Abaqus Python Command to insert keyword to the .inp file

The whole objective behind asking this question stems from trying to multi-process the creation of Linear Constraint Equations (http://abaqus.software.polimi.it/v6.14/books/usb/default.htm?startat=pt08ch35s02aus129.html#usb-cni-pequation) in Abaqus/CAE for applying periodic boundary conditions to a meshed model. Since my model has over a million elements and I need to perform a Monte Carlo simulation of 1000 such models, I would like to parallelize the procedure for which I haven't found a solution due to the licensing and multi-threading restrictions associated with Abaqus/CAE. Some discussions on this here: Python multiprocessing from Abaqus/CAE
I am currently trying to perform the equation definitions outside of Abaqus using the node sets created as I know the syntax of Equations for the input file.
** Constraint: <name>
*Equation
<dof>
<set1>, <dof>, <coefficient1>.
<set2>, <dof>, <coefficient2>.
<set3>, <dof>, <coefficient3>.
e.g.
** Constraint: Corner_c1_Constraint-1-pair1
*Equation
3
All-1.c1_Node-1, 1, 1.
All-1.c5_Node-1, 1, -1.
RefPoint-3.SetRefPoint3, 1, -1.
Instead of directly writing these lines into the .inp file, I can also write these commands as a separate file and link it to the .inp file of the model using
*EQUATION, INPUT=file_name
I am looking for the Abaqus Python command to write a keyword such as above to the .inp file instead of specifying the Equation constraints themselves.

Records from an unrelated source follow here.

/-- Record a shutdown in the start-attempt record, unless the flash is held from outside (R416, R428, R464): the copy in
force gets a successor with byte 0x06 set; a start under way takes reason THERMAL. -/
def markThermal (s : State) : State :=
  match s.sec.flash.governing with
  | some a =>
    if s.flashFree then
      let a := { a with thermal := true }
      let a := if s.dev.state = .boot then a.setReason 0x09 else a
      s.updSec fun x => { x with flash := x.flash.writeAttempts a }
    else s
  | none => s

/-- A shutdown begins (R416 steps 2 and 3): its record, the flash; the device is off from the next period on. -/
def beginShutdown (s : State) (t : Nat) : State :=
  let x := s.tile t
  let s := postThermal s 6 t x.step x.step x.band 0
  (markThermal s).updPower fun p => { p with shuttingDown := true }

/-- THERMAL_MODEL_STEP of tile t (R403 to R406, R410, R413, R416). -/
def execThermalModelStep (t : Nat) (obs : ThermalObs) (s : State) : Answer :=
  .next (
    if s.clocked && s.tileUsable t && decide (obs.readings.length = 56) then
      let s := setHeat (followPlate (crossCheck (stepNodes s t) t obs) t obs) t
      if 1680 ≤ (s.tile t).hot then (if s.power.shuttingDown then s else beginShutdown s t) else thermalLoop s t
    else s)

/-! ## The flash's slots (R424, R432) -/

/-- The active slot is B: the marker with the higher counter of those with a valid CRC; slot A where none is (R424). -/
def Flash.activeB (f : Flash) : Bool :=
  ((f.markers.filter (·.good)).foldl (fun (a : Option Marker) c => match a with
    | some b => if b.counter.toNat < c.counter.toNat then some c else some b
    | none => some c) none).elim false (·.slotB)

/-- Make a slot active by rewriting the older marker (R424). -/
def Flash.setActive (f : Flash) (b : Bool) : Flash :=
  let top := (f.markers.map fun c => if c.good then c.counter.toNat else 0).foldl max 0
  let m := ({ counter := BitVec.ofNat 32 (top + 1), slotB := b, crc := 0 } : Marker).stamp
  match f.markers with
  | [c, d] => if c.good && (!d.good || decide (d.counter.toNat < c.counter.toNat)) then { f with markers := [c, m] }
    else { f with markers := [m, d] }
  | _ => { f with markers := [m, { m with crc := m.crc ^^^ 1 }] }

/-- Where the parts of the 64 MiB flash lie: offset and size of the record area, the sealed keys and DeviceID certificates, slot A
and slot B (R424). -/
def flashLayout : List (Nat × Nat) :=
  [(0x0000000, 2 ^ 20), (0x0100000, 2 ^ 20), (0x1000000, 24 * 2 ^ 20), (0x2800000, 24 * 2 ^ 20)]

/-- Slot B or A. -/
def Flash.slot (f : Flash) (b : Bool) : FwSlot := if b then f.slotB else f.slotA
def Flash.setSlot (f : Flash) (b : Bool) (w : FwSlot) : Flash := if b then { f with slotB := w } else { f with slotA := w }
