/-- A block converted to an MX type or PSB (R41): scale or exponent byte, element codes, and each element's flags with
those of the block. Elements of MXINT8 are two's complement; of PSB sign × 128 + magnitude. -/
def blockEncode (code : Nat) (rm : Rm) (us : List Nat) (vs : List Val) : Nat × List Nat × List Flags :=
  let isNan := vs.any fun v => match v with
    | .nan _ => true
    | _ => false
  let isInf := vs.any fun v => match v with
    | .inf _ => true
    | _ => false
  if isNan || (isInf && code ≠ 0x11) then
    (0xFF, vs.map (fun _ => 0), vs.map (fun _ => fInvalid))
  else
    let mx := blockMax vs
    let x : Int := if mx.1 = 0 then 0 else max 0 (min 254 (magExp mx.1 mx.2 - blockEmax code + 127))
    let els := (vs.zip us).map fun (v, u) => blockElem code rm u (v.scale (127 - x))
    (x.toNat, els.map (fun r => if code = 0x15 then (if 128 ≤ r.1 then (256 - r.1 % 128) % 256 else r.1) else r.1),
      els.map Prod.snd)

/-! ## Arithmetic on exact values (R42, R43) -/

def Val.isNan : Val → Bool
  | .nan _ => true
  | _ => false
def Val.isSig : Val → Bool
  | .nan s => s
  | _ => false
def Val.isNeg : Val → Bool
  | .inf n => n
  | .fin n _ _ => n
  | .nan _ => false
def Val.isZero : Val → Bool
  | .fin _ 0 _ => true
  | _ => false
def Val.neg : Val → Val
  | .inf n => .inf (!n)
  | .fin n m e => .fin (!n) m e
  | v => v
def Val.abs : Val → Val
  | .inf _ => .inf false
  | .fin _ m e => .fin false m e
  | v => v

/-- The signed integer a finite value is in units of 2^q, q at most its exponent. -/
def unitsAt (neg : Bool) (m : Nat) (e q : Int) : Int :=
  let k : Nat := m * 2 ^ (e - q).toNat
  if neg then -(k : Int) else k

/-- The exact sum; an exact zero of unlike signs is +0, or −0 under RDN (R43). -/
def addVal (rm : Rm) (a b : Val) : Val × Flags :=
  match a, b with
  | .nan s, y => (.nan false, flagIf (s || y.isSig) fInvalid)
  | x, .nan s => (.nan false, flagIf (s || x.isSig) fInvalid)
  | .inf n, .inf m => if n = m then (.inf n, 0) else (.nan false, fInvalid)
  | .inf n, _ => (.inf n, 0)
  | _, .inf n => (.inf n, 0)
  | .fin n m e, .fin n' m' e' =>
    let q := min e e'
    let t := unitsAt n m e q + unitsAt n' m' e' q
    if t = 0 then (.fin (if n = n' then n else decide (rm = .rdn)) 0 q, 0)
    else (.fin (decide (t < 0)) t.natAbs q, 0)

/-- The exact product. -/
def mulVal (a b : Val) : Val × Flags :=
  match a, b with
  | .nan s, y => (.nan false, flagIf (s || y.isSig) fInvalid)
  | x, .nan s => (.nan false, flagIf (s || x.isSig) fInvalid)
  | .inf n, y => if y.isZero then (.nan false, fInvalid) else (.inf (n != y.isNeg), 0)
  | x, .inf n => if x.isZero then (.nan false, fInvalid) else (.inf (n != x.isNeg), 0)
  | .fin n m e, .fin n' m' e' => (.fin (n != n') (m * m') (e + e'), 0)

/-- a is below b, −0 below +0; NaNs apart (R43). -/
def ltVal (a b : Val) : Bool :=
  match a, b with
  | .nan _, _ => false
  | _, .nan _ => false
  | .inf n, .inf m => n && !m
  | .inf n, _ => n
  | _, .inf n => !n
  | .fin n m e, .fin n' m' e' =>
    if m = 0 ∧ m' = 0 then n && !n'
    else
      let q := min e e'
      decide (unitsAt n m e q < unitsAt n' m' e' q)

/-- Equality of values, zeros of either sign equal. -/
def eqVal (a b : Val) : Bool :=
  match a, b with
  | .nan _, _ => false
  | _, .nan _ => false
  | .inf n, .inf m => n = m
  | .fin n m e, .fin n' m' e' => let q := min e e'; decide (unitsAt n m e q = unitsAt n' m' e' q)
  | _, _ => false

/-- Maximum and minimum (R43). -/
def maxVal (a b : Val) : Val × Flags :=
  if a.isNan || b.isNan then (.nan false, flagIf (a.isSig || b.isSig) fInvalid) else (if ltVal a b then b else a, 0)
def minVal (a b : Val) : Val × Flags :=
  if a.isNan || b.isNan then (.nan false, flagIf (a.isSig || b.isSig) fInvalid) else (if ltVal b a then b else a, 0)

/-- An operation's exact result delivered in FP32, with the operation's own flags. -/
def deliverF32 (rm : Rm) (sat : Bool) (u : Nat) (r : Val × Flags) : BitVec 32 × Flags :=
  let d := toF32 rm sat u r.1
  (d.1, r.2 ||| d.2)

/-! ## Accumulating writes (R54, R147) -/

/-- ADD_FP32, MAX_FP32, ADD_INT32 and ADD_BF16 on one element (R54). -/
def addF32 (a b : BitVec 32) : BitVec 32 := (toF32 .rne false 0 (addVal .rne (f32 a) (f32 b)).1).1
def maxF32 (a b : BitVec 32) : BitVec 32 := (toF32 .rne false 0 (maxVal (f32 a) (f32 b)).1).1
def addI32 (a b : BitVec 32) : BitVec 32 :=
  let t := a.toInt + b.toInt
  if 2 ^ 31 ≤ t then 0x7FFFFFFF else if t < -(2 ^ 31) then 0x80000000 else BitVec.ofInt 32 t
def addBf16 (a b : Nat) : Nat := (bf16.encode .rne false 0 (addVal .rne (bf16.decode a) (bf16.decode b)).1).1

The User's guide linked above instructs specifying this via GUI but that I haven't been able to do that in my version of Abaqus CAE 2018.
Abaqus/CAE Usage:
Interaction module: Create Constraint: Equation: click mouse button 3 while holding the cursor over the data table, and select Read from File.
So I am looking for a command from the scripting reference manual to do this instead. There are commands to parse input files (http://abaqus.software.polimi.it/v6.14/books/ker/pt01ch24.html) but not something to directly write to input file instead of performing it via scripting. I know I can hard code this into the input file but the sheer number of simulations that I would like to perform calls for every bit of automation possible. I have already tried optimising the code using appropriate algorithms and numpy arrays yet the pre-processing itself takes hours for one single model.

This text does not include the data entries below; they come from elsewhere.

/-- Windows with lines on a tile, as a mask (R380). -/
def State.windowsOn (s : State) (t : Nat) : Nat := ofBits ((s.windows.filter fun e => e.2.tiles.contains t).map Prod.fst)

/-- The mirror store's range (R340, R349). -/
def Mirror.store (m : Mirror) : Nat × Nat := (2 ^ 30 * m.storeBase.toNat, 2 ^ 30 * m.storeLen.toNat)

/-- Detail words of VAULT_LOST (R380). -/
def State.vaultLostWords (s : State) (t v : Nat) : List Nat :=
  let inRange := fun (r : Nat × Nat) => s.bytesIn t v r.1 r.2
  [t, v, s.windowsOn t,
    ((s.windows.map Prod.snd).map fun w => if w.tiles.contains t then 16 * (w.size / w.tiles.length) else 0).foldl (· + ·) 0,
    match s.dev.plan with
    | some p => if s.planBooked then mib (((p.regions.filter fun r => r.mirror).map fun r => inRange (r.base, r.len)).foldl (· + ·) 0) else 0
    | none => 0,
    mib (inRange s.mirror.store)]

/-- What a vault holds is gone: its queue's reads end in poison, its writes not yet acknowledged in error, its engines stop
(R193, R221, R387). -/
def dropVault (s : State) (t v : Nat) : State :=
  let q := ((s.vault t v).queue.filter fun e => decide (e.rq.kind = .read) || !e.acked).map (·.rq)
  let s := s.updVault t v fun x => { x with
    lost := true, queue := [], rmw := [], draining := false, openRow := List.replicate 8 none,
    refreshing := List.replicate 8 false, calSlot := false, calibrating := false, bandNotice := none,
    kernels := List.replicate 4 none, todo := List.replicate 4 [] }
  forEach q s refuseRq

/-- Crossings of a vault: with its tile's fabric and with its bank bus (R211, R212). -/
def vaultXings (t v : Nat) : List Nat :=
  [xkey t (64 + v), xkey t (128 + v), xkey (32 + 64 * t + v) 0, xkey (32 + 64 * t + v) 1]

/-- A vault is lost (R387): its memory is gone, VAULT_LOST is posted, a running step halts, its crossings half-reset with
that record as cause. -/
def loseVault (s : State) (t v reason : Nat) (cause : BitVec 32) : State :=
  let words := s.vaultLostWords t v
  let q := s.dev.faultSeq
  let s := postLoss (dropVault s t v) 0x09 reason words cause true
  forEach (vaultXings t v) s fun s k => halfReset s k q

/-- VAULT_LOST_DECLARE: 64 uncorrectable lines within 1 ms in a vault with an erased layer, or in Clotu mode (R242,
R250). -/
def execVaultLostDeclare (t v : Nat) (s : State) : Answer :=
  .next (
    let x := s.vault t v
    let clotu := (s.tile t).clotu
    if s.clocked && s.vaultUsable t v && (x.erased.isSome || clotu) && within1ms 64 x.ueTimes then
      loseVault s t v (if clotu then 2 else 1) x.lastUe
    else s)

/-- VAULT_CONTROLLER_FAIL (R387). -/
def execVaultControllerFail (t v : Nat) (s : State) : Answer :=
  .next (if s.clocked && s.vaultUsable t v && decide (v < 64) then loseVault s t v 3 0 else s)

/-! ## Crossings (R191 to R193) -/

/-- CROSSING_ITEM_TAKE: the destination of crossing n of window w takes its head (R191); in GREY those of the hub and of HP0
carry what the ROM reads and writes (R430, R432). -/
def execCrossingItemTake (w n : Nat) (s : State) : Answer :=
  .next (if (s.clocked || (s.awake && (decide (w = 8) || decide (w = 9)))) && s.mayTake (xkey w n) then takeItem s (xkey w n) else s)

/-- HALF_RESET_ASSERT on a crossing (R192). -/
def execHalfResetAssert (w n : Nat) (s : State) : Answer :=
  .next (if s.clocked && decide ((s.xing (xkey w n)).half = .running) then halfReset s (xkey w n) 0 else s)

/-- HALF_RESET_RELEASE: the resume handshake is done; a lost side never releases (R192). -/
def execHalfResetRelease (w n : Nat) (s : State) : Answer :=
  .next (if s.clocked && decide ((s.xing (xkey w n)).half = .held) && !s.deadXing (xkey w n) then halfRelease s (xkey w n) else s)

end Sys2Proof.Machine
end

p.s. This is my first post on SO - so I'm not sure if this question is phrased in the appropriate format. Would appreciate any answers to the actual question or any other solutions to the intended outcome of parallelizing the pre-processing steps in Abaqus/CAE.
You are looking for the KeywordBlock object. This allows you to write anything to the input file (keywords, comments, etc) as a formatted string. I believe this approach is much less error-prone than alternatives that require you to programmatically write an input file (or update an existing one) on your own.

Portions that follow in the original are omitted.